**Records provided:**
-- ==== Sys2Proof/Machine/Words.lean ====
section
/-! DEFINITION. The bits of instruction words (R36 to R46 and each chapter's word 2): a `Raw` holds every field of an
instruction's words, and `rawOf` gives it for each instruction; both directions of every word-2 layout. -/
namespace Sys2Proof.Machine

/-- Every field of an instruction's words (R36, R39, R43): `x` is word 2 bits 31:2. -/
structure Raw where
  len : Nat
  op : BitVec 8
  b : BitVec 9
  a : BitVec 9
  st : BitVec 4
  mod : BitVec 6
  hold : BitVec 2
  guard : BitVec 4
  d : BitVec 9
  c : BitVec 9
  x : BitVec 30
  lit : BitVec 60
  deriving DecidableEq, Repr

/-- The code of a type (R41). -/
def tyCode : Ty → BitVec 4
  | .i32 => 0
  | .n32 => 1
  | .i64 => 2
  | .n64 => 3
  | .i16 => 4
  | .n16 => 5
  | .i8 => 6
  | .n8 => 7
  | .f32 => 8
  | .f64 => 9
  | .f16 => 10
  | .bf16 => 11
  | .e4m3 => 12
  | .e5m2 => 13
  | .e2m1 => 14
  | .e8m0 => 15

/-- The type of a code (R41). -/
def tyOf (c : BitVec 4) : Ty :=
  match c.toNat with
  | 0 => .i32
  | 1 => .n32
  | 2 => .i64
  | 3 => .n64
  | 4 => .i16
  | 5 => .n16
  | 6 => .i8
  | 7 => .n8
  | 8 => .f32
  | 9 => .f64
  | 10 => .f16
  | 11 => .bf16
  | 12 => .e4m3
  | 13 => .e5m2
  | 14 => .e2m1
  | _ => .e8m0

/-- Word 2 bits 31:2 of a WAlu (R40). -/
def wAluBits (w : WAlu) : BitVec 30 :=
  tyCode w.ty ++ w.rnd ++ ofBool w.sat ++ ofBool w.imm ++ ofBool w.ub ++ w.imm20

/-- The WAlu in word 2 bits 31:2 (R40). -/
def wAluOf (x : BitVec 30) : WAlu :=
  { ty := tyOf (bits x 26 4), rnd := bits x 23 3, sat := bit x 22, imm := bit x 21, ub := bit x 20, imm20 := bits x 0 20 }

/-- Word 2 bits 31:2 of a WOff (R134). -/
def wOffBits (w : WOff) : BitVec 30 :=
  0#10 ++ w.off

/-- The WOff in word 2 bits 31:2 (R134). -/
def wOffOf (x : BitVec 30) : WOff :=
  { off := bits x 0 20 }

/-- Word 2 bits 31:2 of a WWait (R124). -/
def wWaitBits (w : WWait) : BitVec 30 :=
  w.kind ++ w.slot ++ w.cls ++ w.thresh ++ ofBool w.cl ++ w.cpos ++ 0#2

/-- The WWait in word 2 bits 31:2 (R124). -/
def wWaitOf (x : BitVec 30) : WWait :=
  { kind := bits x 28 2, slot := bits x 18 10, cls := bits x 15 3, thresh := bits x 7 8, cl := bit x 6, cpos := bits x 2 4 }

/-- Word 2 bits 31:2 of a WTrap (R134). -/
def wTrapBits (w : WTrap) : BitVec 30 :=
  0#18 ++ w.cause

/-- The WTrap in word 2 bits 31:2 (R134). -/
def wTrapOf (x : BitVec 30) : WTrap :=
  { cause := bits x 0 12 }

/-- Word 2 bits 31:2 of a WLut (R135, R137). -/
def wLutBits (w : WLut) : BitVec 30 :=
  0#22 ++ w.lut

/-- The WLut in word 2 bits 31:2 (R135, R137). -/
def wLutOf (x : BitVec 30) : WLut :=
  { lut := bits x 0 8 }

/-- Word 2 bits 31:2 of a WLop3 (R146). -/
def wLop3Bits (w : WLop3) : BitVec 30 :=
  tyCode w.ty ++ 0#4 ++ ofBool w.imm ++ ofBool w.ub ++ 0#12 ++ w.lut

/-- The WLop3 in word 2 bits 31:2 (R146). -/
def wLop3Of (x : BitVec 30) : WLop3 :=
  { ty := tyOf (bits x 26 4), imm := bit x 21, ub := bit x 20, lut := bits x 0 8 }

/-- Word 2 bits 31:2 of a WTy (R137, R169). -/
def wTyBits (w : WTy) : BitVec 30 :=
  tyCode w.ty ++ 0#26

/-- The WTy in word 2 bits 31:2 (R137, R169). -/
def wTyOf (x : BitVec 30) : WTy :=
  { ty := tyOf (bits x 26 4) }

/-- Word 2 bits 31:2 of a WVtos (R137). -/
def wVtosBits (w : WVtos) : BitVec 30 :=
  tyCode w.ty ++ 0#21 ++ w.lane

/-- The WVtos in word 2 bits 31:2 (R137). -/
def wVtosOf (x : BitVec 30) : WVtos :=
  { ty := tyOf (bits x 26 4), lane := bits x 0 5 }

/-- Word 2 bits 31:2 of a WSldk (R138). -/
def wSldkBits (w : WSldk) : BitVec 30 :=
  tyCode w.ty ++ 0#6 ++ w.off

/-- The WSldk in word 2 bits 31:2 (R138). -/
def wSldkOf (x : BitVec 30) : WSldk :=
  { ty := tyOf (bits x 26 4), off := bits x 0 20 }

/-- Word 2 bits 31:2 of a WNib (R140, R408, R409). -/
def wNibBits (w : WNib) : BitVec 30 :=
  0#26 ++ w.n

/-- The WNib in word 2 bits 31:2 (R140, R408, R409). -/
def wNibOf (x : BitVec 30) : WNib :=
  { n := bits x 0 4 }

/-- Word 2 bits 31:2 of a WCvt (R158). -/
def wCvtBits (w : WCvt) : BitVec 30 :=
  tyCode w.ty ++ w.rnd ++ ofBool w.sat ++ tyCode w.sty ++ 0#18

/-- The WCvt in word 2 bits 31:2 (R158). -/
def wCvtOf (x : BitVec 30) : WCvt :=
  { ty := tyOf (bits x 26 4), rnd := bits x 23 3, sat := bit x 22, sty := tyOf (bits x 18 4) }

/-- Word 2 bits 31:2 of a WShfl (R164). -/
def wShflBits (w : WShfl) : BitVec 30 :=
  tyCode w.ty ++ w.mode ++ 0#1 ++ ofBool w.imm ++ 0#1 ++ w.imm20

/-- The WShfl in word 2 bits 31:2 (R164). -/
def wShflOf (x : BitVec 30) : WShfl :=
  { ty := tyOf (bits x 26 4), mode := bits x 23 3, imm := bit x 21, imm20 := bits x 0 20 }

/-- Word 2 bits 31:2 of a WVote (R166). -/
def wVoteBits (w : WVote) : BitVec 30 :=
  0#27 ++ w.mode

/-- The WVote in word 2 bits 31:2 (R166). -/
def wVoteOf (x : BitVec 30) : WVote :=
  { mode := bits x 0 3 }

/-- Word 2 bits 31:2 of a WRedux (R168). -/
def wReduxBits (w : WRedux) : BitVec 30 :=
  tyCode w.ty ++ w.rnd ++ ofBool w.lead ++ 0#19 ++ w.width

/-- The WRedux in word 2 bits 31:2 (R168). -/
def wReduxOf (x : BitVec 30) : WRedux :=
  { ty := tyOf (bits x 26 4), rnd := bits x 23 3, lead := bit x 22, width := bits x 0 3 }

/-- Word 2 bits 31:2 of a WPair (R56). -/
def wPairBits (w : WPair) : BitVec 30 :=
  ofBool w.op0lo ++ w.op1 ++ w.a1 ++ w.b1 ++ 0#4

/-- The WPair in word 2 bits 31:2 (R56). -/
def wPairOf (x : BitVec 30) : WPair :=
  { op0lo := bit x 29, op1 := bits x 22 7, a1 := bits x 13 9, b1 := bits x 4 9 }

/-- Word 2 bits 31:2 of a WMem (R188). -/
def wMemBits (w : WMem) : BitVec 30 :=
  w.size ++ w.scope ++ 0#2 ++ ofBool w.ub ++ w.off

/-- The WMem in word 2 bits 31:2 (R188). -/
def wMemOf (x : BitVec 30) : WMem :=
  { size := bits x 26 4, scope := bits x 23 3, ub := bit x 20, off := bits x 0 20 }

/-- Word 2 bits 31:2 of a WAtom (R191). -/
def wAtomBits (w : WAtom) : BitVec 30 :=
  tyCode w.ty ++ w.scope ++ w.order ++ ofBool w.ub ++ w.off

/-- The WAtom in word 2 bits 31:2 (R191). -/
def wAtomOf (x : BitVec 30) : WAtom :=
  { ty := tyOf (bits x 26 4), scope := bits x 23 3, order := bits x 21 2, ub := bit x 20, off := bits x 0 20 }

/-- Word 2 bits 31:2 of a WFence (R192). -/
def wFenceBits (w : WFence) : BitVec 30 :=
  w.kind ++ 0#2 ++ w.scope ++ 0#23

/-- The WFence in word 2 bits 31:2 (R192). -/
def wFenceOf (x : BitVec 30) : WFence :=
  { kind := bits x 28 2, scope := bits x 23 3 }

/-- Word 2 bits 31:2 of a WStash (R194, R195). -/
def wStashBits (w : WStash) : BitVec 30 :=
  w.win ++ ofBool w.flag ++ 0#25

/-- The WStash in word 2 bits 31:2 (R194, R195). -/
def wStashOf (x : BitVec 30) : WStash :=
  { win := bits x 26 4, flag := bit x 25 }

/-- Word 2 bits 31:2 of a WHint (R228). -/
def wHintBits (w : WHint) : BitVec 30 :=
  w.kind ++ w.prio ++ 0#25

/-- The WHint in word 2 bits 31:2 (R228). -/
def wHintOf (x : BitVec 30) : WHint :=
  { kind := bits x 28 2, prio := bits x 25 3 }

/-- Word 2 bits 31:2 of a WSlot (R242). -/
def wSlotBits (w : WSlot) : BitVec 30 :=
  w.slot ++ ofBool w.cl ++ w.cpos ++ 0#15

/-- The WSlot in word 2 bits 31:2 (R242). -/
def wSlotOf (x : BitVec 30) : WSlot :=
  { slot := bits x 20 10, cl := bit x 19, cpos := bits x 15 4 }

/-- Word 2 bits 31:2 of a WCpy (R254). -/
def wCpyBits (w : WCpy) : BitVec 30 :=
  w.slot ++ ofBool w.cl ++ w.cpos ++ w.scope ++ ofBool w.rep ++ w.cbit ++ 0#2

/-- The WCpy in word 2 bits 31:2 (R254). -/
def wCpyOf (x : BitVec 30) : WCpy :=
  { slot := bits x 20 10, cl := bit x 19, cpos := bits x 15 4, scope := bits x 12 3, rep := bit x 11, cbit := bits x 2 9 }

/-- Word 2 bits 31:2 of a WPfx (R269). -/
def wPfxBits (w : WPfx) : BitVec 30 :=
  w.slot ++ ofBool w.cl ++ w.cpos ++ w.prio ++ ofBool w.nb ++ ofBool w.pg ++ 0#10

/-- The WPfx in word 2 bits 31:2 (R269). -/
def wPfxOf (x : BitVec 30) : WPfx :=
  { slot := bits x 20 10, cl := bit x 19, cpos := bits x 15 4, prio := bits x 12 3, nb := bit x 11, pg := bit x 10 }

/-- Word 2 bits 31:2 of a WAp (R283). -/
def wApBits (w : WAp) : BitVec 30 :=
  w.snum ++ 0#2 ++ w.size ++ 0#22

/-- The WAp in word 2 bits 31:2 (R283). -/
def wApOf (x : BitVec 30) : WAp :=
  { snum := bits x 28 2, size := bits x 22 4 }

/-- Word 2 bits 31:2 of a WAg (R278). -/
def wAgBits (w : WAg) : BitVec 30 :=
  w.size ++ w.scope ++ ofBool w.sent ++ ofBool w.split ++ w.okp ++ w.slot ++ ofBool w.cl ++ w.cpos ++ ofBool w.rep ++ 0#2

/-- The WAg in word 2 bits 31:2 (R278). -/
def wAgOf (x : BitVec 30) : WAg :=
  { size := bits x 26 4, scope := bits x 23 3, sent := bit x 22, split := bit x 21, okp := bits x 18 3, slot := bits x 8 10, cl := bit x 7, cpos := bits x 3 4, rep := bit x 2 }

/-- Word 2 bits 31:2 of a WMma (R311). -/
def wMmaBits (w : WMma) : BitVec 30 :=
  tyCode w.aty ++ tyCode w.bty ++ 0#20 ++ w.pat

/-- The WMma in word 2 bits 31:2 (R311). -/
def wMmaOf (x : BitVec 30) : WMma :=
  { aty := tyOf (bits x 26 4), bty := tyOf (bits x 22 4), pat := bits x 0 2 }

/-- Word 2 bits 31:2 of a WAcc (R315). -/
def wAccBits (w : WAcc) : BitVec 30 :=
  tyCode w.ty ++ w.rnd ++ ofBool w.sat ++ ofBool w.wide ++ 0#21

/-- The WAcc in word 2 bits 31:2 (R315). -/
def wAccOf (x : BitVec 30) : WAcc :=
  { ty := tyOf (bits x 26 4), rnd := bits x 23 3, sat := bit x 22, wide := bit x 21 }

/-- Word 2 bits 31:2 of a WAccst (R318). -/
def wAccstBits (w : WAccst) : BitVec 30 :=
  tyCode w.ty ++ w.rnd ++ ofBool w.sat ++ ofBool w.wide ++ ofBool w.pad ++ w.scope ++ w.slot ++ ofBool w.cl ++ w.cpos ++ ofBool w.rep ++ 0#1

/-- The WAccst in word 2 bits 31:2 (R318). -/
def wAccstOf (x : BitVec 30) : WAccst :=
  { ty := tyOf (bits x 26 4), rnd := bits x 23 3, sat := bit x 22, wide := bit x 21, pad := bit x 20, scope := bits x 17 3, slot := bits x 7 10, cl := bit x 6, cpos := bits x 2 4, rep := bit x 1 }

/-- Word 2 bits 31:2 of a WQ (R340). -/
def wQBits (w : WQ) : BitVec 30 :=
  w.scope ++ w.rnd ++ ofBool w.strict ++ ofBool w.acc ++ 0#22

/-- The WQ in word 2 bits 31:2 (R340). -/
def wQOf (x : BitVec 30) : WQ :=
  { scope := bits x 27 3, rnd := bits x 24 3, strict := bit x 23, acc := bit x 22 }

/-- Word 2 bits 31:2 of a WEmit (R370). -/
def wEmitBits (w : WEmit) : BitVec 30 :=
  w.succ ++ w.rtype ++ 0#22

/-- The WEmit in word 2 bits 31:2 (R370). -/
def wEmitOf (x : BitVec 30) : WEmit :=
  { succ := bits x 26 4, rtype := bits x 22 4 }

/-- Word 2 bits 31:2 of a WFlush (R373). -/
def wFlushBits (w : WFlush) : BitVec 30 :=
  w.succ ++ 0#26

/-- The WFlush in word 2 bits 31:2 (R373). -/
def wFlushOf (x : BitVec 30) : WFlush :=
  { succ := bits x 26 4 }

/-- Word 2 bits 31:2 of a WPodflt (R410). -/
def wPodfltBits (w : WPodflt) : BitVec 30 :=
  0#22 ++ w.word ++ w.sel

/-- The WPodflt in word 2 bits 31:2 (R410). -/
def wPodfltOf (x : BitVec 30) : WPodflt :=
  { word := bits x 3 5, sel := bits x 0 3 }

/-- The fields of a one-word instruction (R45). -/
def raw1 (op : BitVec 8) (f : F1) : Raw :=
  { len := 1, op := op, b := f.b, a := f.a, st := f.st, mod := 0, hold := 0, guard := 0, d := 0, c := 0, x := 0, lit := 0 }

/-- The fields of a three- or five-word instruction (R36, R39). -/
def raw3 (op : BitVec 8) (h : Hd) (len : Nat) (x : BitVec 30) (lit : BitVec 60) : Raw :=
  { len := len, op := op, b := h.b, a := h.a, st := h.st, mod := h.mod, hold := h.hold, guard := h.guard, d := h.d, c := h.c,
    x := x, lit := lit }

/-- Words 0 and 1 as a head (R36, R39). -/
def hdOf (r : Raw) : Hd :=
  { b := r.b, a := r.a, st := r.st, mod := r.mod, hold := r.hold, guard := r.guard, d := r.d, c := r.c }

/-- Word 0 of a one-word form (R36). -/
def f1Of (r : Raw) : F1 := { b := r.b, a := r.a, st := r.st }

**What the exercise asks:**
For every line in the listing above that holds "lead", add one to a tally, and give that tally alone.

**Answer for this exercise:**
2